Referring now to FIG. 6 which is schematic of an entire circular vibrating screen separator shown as 180 which includes a housing 182 mounted onto a base 184 using springs 186. Cylindrical housing 182 as mounted therein circular screen panels 100 at various levels each of which have a corresponding over outlet 190 and overs outlet 192 and also a throughs discharge 194. Housing 182 also includes a top 188. Screen 100 includes a plurality of openings of a predetermined size. The material deposited onto the screen 100 include particles having a size larger than the openings in the screen 100 such that these particles do not fall through screen 100 so long as there are no break in the screen 100. Particles that do not fall through the screen are called overs. The material is deposited on the screen 100 may also include particles having a size smaller than the openings of screen 100. These particles that fall through the screen are often called throughs. Above the screen 100 is an overs outlet 190 and also 192 on the second screen panel 100. There is also a throughs discharge 194 at the bottom of housing 182 of circular vibrating screen separator 180.

Referring now to FIGS. 7 and 8 which show a cross sectional view taken along line AA of FIG. 1 shown both in schematic fashion in both FIGS. 7 & 8 with the only difference being the size of the screen module frame 120. Note that all other aspects to structures are essentially equivalent except for size.

FIG. 7 for example shows two radial arms joined together into an assembled position 150 namely radial arm 134 abuts radial arm 136 along the abutting surfaces 160 of each of the vertical portions 126 and 140 of each of the radial arms 134 and 136.

In particular radial arm 134 consists of an L shaped member 122 which includes a vertical portion 126 and a horizontal portion 124. Vertical portion 126 further includes a right channel 128 which has mounted therein a gasket 151 being held in place with either an adhesive not shown or simply by the pressure applied by the coming together of vertical portion 126 and vertical portion 140.

Similarly left arm 136 is made up of an L shaped member 123 which is simply the mirror image of an L shaped member 122. L shaped member 123 includes a horizontal portion 142, a vertical portion 140 which has defined therein a left channel 138 for receiving the gasket 151 therein as depicted. The abutting surfaces 160 of each of the vertical portions 126 and 140 coming into abutting contact with each other in the assembled position 150.

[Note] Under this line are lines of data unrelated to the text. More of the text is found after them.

/-- The DBG register table (R593), block base 0x20130000. -/
def regsDBG : List RegSpec := [
  ⟨0x20130000, [], .dbg, 0, [⟨7, 0, .ro, 1⟩, ⟨11, 8, .ro, 4⟩, ⟨15, 12, .ro, 2⟩]⟩,
  ⟨0x20130004, [], .dbg, 0, [⟨0, 0, .ro, 0⟩, ⟨2, 1, .ro, 0⟩, ⟨3, 3, .ro, 1⟩, ⟨9, 4, .ro, 0x3F⟩, ⟨12, 12, .w1c, 0⟩, ⟨15, 13, .ro, 0⟩, ⟨16, 16, .w1c, 0⟩, ⟨17, 17, .w1c, 0⟩, ⟨18, 18, .ro, 0⟩, ⟨23, 20, .ro, 0⟩]⟩,
  ⟨0x20130008, [], .dbg, 1, [⟨31, 0, .ro, 0⟩]⟩,
  ⟨0x2013000C, [], .dbg, 2, [⟨7, 0, .ro, 0⟩]⟩,
  ⟨0x20130010, [], .dbg, 0, [⟨0, 0, .w1s, 0⟩, ⟨1, 1, .ro, 0⟩]⟩,
  ⟨0x20130020, [(0x4, 8)], .dbg, 0, [⟨31, 0, .ro, 0⟩]⟩,
  ⟨0x20130040, [(0x4, 16)], .dbg, 0, [⟨31, 0, .wo, 0⟩]⟩,
  ⟨0x20130080, [], .dbg, 0, [⟨5, 0, .rw, 0⟩, ⟨8, 8, .w1s, 0⟩, ⟨9, 9, .w1s, 0⟩, ⟨13, 12, .ro, 0⟩]⟩,
  ⟨0x20130100, [(0x40, 6)], .dbg, 0, [⟨0, 0, .w1s, 0⟩, ⟨1, 1, .w1s, 0⟩, ⟨2, 2, .w1s, 0⟩, ⟨3, 3, .rw, 0⟩, ⟨5, 4, .ro, 0⟩, ⟨10, 8, .ro, 0⟩, ⟨13, 12, .ro, 0⟩, ⟨16, 16, .rw, 0⟩]⟩,
  ⟨0x20130104, [(0x40, 6)], .dbg, 0, [⟨7, 0, .rw, 0⟩, ⟨10, 8, .rw, 0⟩, ⟨13, 12, .rw, 0⟩]⟩,
  ⟨0x20130108, [(0x40, 6)], .dbg, 0, [⟨31, 0, .rw, 0⟩]⟩,
  ⟨0x20130110, [(0x40, 4), (0x4, 4)], .dbg, 0, [⟨13, 0, .rw, 0⟩, ⟨31, 31, .rw, 0⟩]⟩,
  ⟨0x20130120, [(0x40, 4), (0x8, 2)], .dbg, 1, [⟨31, 2, .rw, 0⟩]⟩,
  ⟨0x20130124, [(0x40, 4), (0x8, 2)], .dbg, 0, [⟨7, 0, .rw, 0⟩, ⟨20, 16, .rw, 0⟩, ⟨25, 24, .rw, 0⟩, ⟨31, 31, .rw, 0⟩]⟩,
  ⟨0x20130130, [(0x40, 6)], .dbg, 1, [⟨31, 0, .ro, 0⟩]⟩,
  ⟨0x20130134, [(0x40, 6)], .dbg, 2, [⟨7, 0, .ro, 0⟩]⟩,
  ⟨0x20130300, [], .dbg, 0, [⟨5, 0, .w1c, 0⟩, ⟨13, 8, .w1c, 0⟩]⟩]

/-- The DORMOUSE register table (R94), block base 0x20140000. -/
def regsDORMOUSE : List RegSpec := [
  ⟨0x20140000, [], .aon, 0, [⟨0, 0, .rw, 0⟩, ⟨4, 1, .rw, 3⟩, ⟨5, 5, .rw, 0⟩, ⟨18, 8, .rw, 0⟩]⟩,
  ⟨0x20140004, [], .aon, 0, [⟨0, 0, .ro, 0⟩, ⟨1, 1, .ro, 0⟩, ⟨2, 2, .ro, 0⟩]⟩,
  ⟨0x20140008, [], .aon, 0, [⟨6, 0, .rw, 0⟩, ⟨14, 8, .rw, 0⟩, ⟨22, 16, .rw, 0⟩]⟩,
  ⟨0x2014000C, [], .aon, 0, [⟨5, 0, .ro, 0⟩, ⟨15, 8, .ro, 0⟩, ⟨31, 31, .w1c, 0⟩]⟩,
  ⟨0x20140010, [], .aon, 1, [⟨31, 0, .ro, 0⟩]⟩,
  ⟨0x20140014, [], .aon, 2, [⟨31, 0, .ro, 0⟩]⟩,
  ⟨0x20140018, [], .aon, 0, [⟨18, 0, .ro, 0⟩]⟩,
  ⟨0x20140100, [(0x4, 64)], .aon, 0, [⟨7, 0, .rw, 0xFF⟩, ⟨8, 8, .rw, 0⟩]⟩]

/-- The SENSE register table (R273), block base 0x20150000. -/
def regsSENSE : List RegSpec := [
  ⟨0x20150000, [(0x20, 2)], .core, 0, [⟨0, 0, .rw, 0⟩, ⟨1, 1, .rw, 0⟩, ⟨31, 16, .rw, 0x62⟩]⟩,
  ⟨0x20150004, [(0x20, 2)], .core, 0, [⟨31, 0, .rw, 0x320000⟩]⟩,
  ⟨0x20150008, [(0x20, 2)], .core, 1, [⟨31, 0, .rw, 0⟩]⟩,
  ⟨0x2015000C, [(0x20, 2)], .core, 2, [⟨31, 0, .rw, 0⟩]⟩,
  ⟨0x20150010, [(0x20, 2)], .core, 0, [⟨31, 0, .ro, 0⟩]⟩,
  ⟨0x20150014, [(0x20, 2)], .core, 1, [⟨31, 0, .ro, 0⟩]⟩,
  ⟨0x20150018, [(0x20, 2)], .core, 2, [⟨31, 0, .ro, 0⟩]⟩,
  ⟨0x20150100, [(0x40, 2)], .core, 0, [⟨0, 0, .rw, 0⟩, ⟨3, 1, .rw, 0⟩, ⟨9, 4, .rw, 0x30⟩, ⟨13, 10, .rw, 0xF⟩, ⟨15, 14, .rw, 0⟩, ⟨20, 16, .rw, 0xF⟩, ⟨25, 21, .rw, 0⟩]⟩,
  ⟨0x20150104, [(0x40, 2)], .core, 0, [⟨15, 0, .rw, 0⟩]⟩,
  ⟨0x20150108, [(0x40, 2)], .core, 1, [⟨31, 6, .rw, 0⟩]⟩,
  ⟨0x2015010C, [(0x40, 2)], .core, 2, [⟨7, 0, .rw, 0⟩]⟩,
  ⟨0x20150110, [(0x40, 2)], .core, 0, [⟨7, 0, .rw, 0x17⟩, ⟨11, 8, .rw, 3⟩, ⟨12, 12, .rw, 0⟩]⟩,
  ⟨0x20150114, [(0x40, 2)], .core, 0, [⟨31, 0, .ro, 0⟩]⟩,
  ⟨0x20150200, [], .core, 0, [⟨0, 0, .rw, 0⟩, ⟨1, 1, .rw, 0⟩, ⟨2, 2, .rw, 1⟩, ⟨3, 3, .rw, 0⟩, ⟨4, 4, .rw, 1⟩, ⟨7, 5, .rw, 1⟩, ⟨12, 8, .rw, 0xE⟩, ⟨15, 13, .rw, 2⟩, ⟨23, 16, .rw, 8⟩, ⟨24, 24, .rw, 1⟩]⟩,
  ⟨0x20150204, [], .core, 0, [⟨31, 0, .rw, 0⟩]⟩,
  ⟨0x20150208, [], .core, 0, [⟨15, 0, .rw, 0⟩]⟩,
  ⟨0x2015020C, [], .core, 0, [⟨15, 0, .rw, 0⟩]⟩,
  ⟨0x20150210, [], .core, 0, [⟨31, 0, .rw, 0⟩]⟩,
  ⟨0x20150214, [], .core, 0, [⟨31, 0, .rw, 0⟩]⟩,
  ⟨0x20150220, [(0x4, 3)], .core, 0, [⟨31, 0, .ro, 0⟩]⟩,
  ⟨0x20150230, [], .core, 1, [⟨31, 0, .ro, 0⟩]⟩,
  ⟨0x20150234, [], .core, 2, [⟨31, 0, .ro, 0⟩]⟩,
  ⟨0x20150300, [(0x10, 4)], .core, 0, [⟨0, 0, .rw, 0⟩, ⟨2, 1, .rw, 1⟩, ⟨31, 16, .rw, 0x3D7⟩]⟩,
  ⟨0x20150304, [(0x10, 4)], .core, 0, [⟨31, 0, .ro, 0⟩]⟩,
  ⟨0x20150308, [(0x10, 4)], .core, 1, [⟨31, 0, .ro, 0⟩]⟩,
  ⟨0x2015030C, [(0x10, 4)], .core, 2, [⟨31, 0, .ro, 0⟩]⟩,
  ⟨0x201503F0, [], .core, 0, [⟨11, 0, .w1c, 0⟩]⟩,
  ⟨0x201503F4, [], .core, 0, [⟨11, 0, .rw, 0⟩]⟩]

FIG. 8 shows similar structure only on a larger scale.

In Use

The user will note that there are four screens 110 which make up a screen panel 100. Each of these screens 110 are individual and independently mounted onto individual screen modules 102. One can see that in the event of a failure of any one of the four screens 110 only one of the screen modules 102 needs to be replaced rather than the entire screen panel 100. In this way one is only replacing ¼ of the screen rather than the entire screen panel.

The connection mechanism at joint 199 is depicted in 4 and 5 prevents the materials in the screen from passing through screen panel 100 at the joint 199 due to the presence of gasket 132 and the left and right channels defined in each of the vertical portions 126 and 140 respectively. In addition the vertical portions make contact at the abutting surfaces 160 of each of the L-shaped members 122 and 123.

The reader will note that screen panel 100 could be manufactured of any number of individual screen modules. The example provided in the specification shows 4 screen modules making up the screen panel however it could very well be 2, 3, 4, 5, 6 etc., making up screen panel 100.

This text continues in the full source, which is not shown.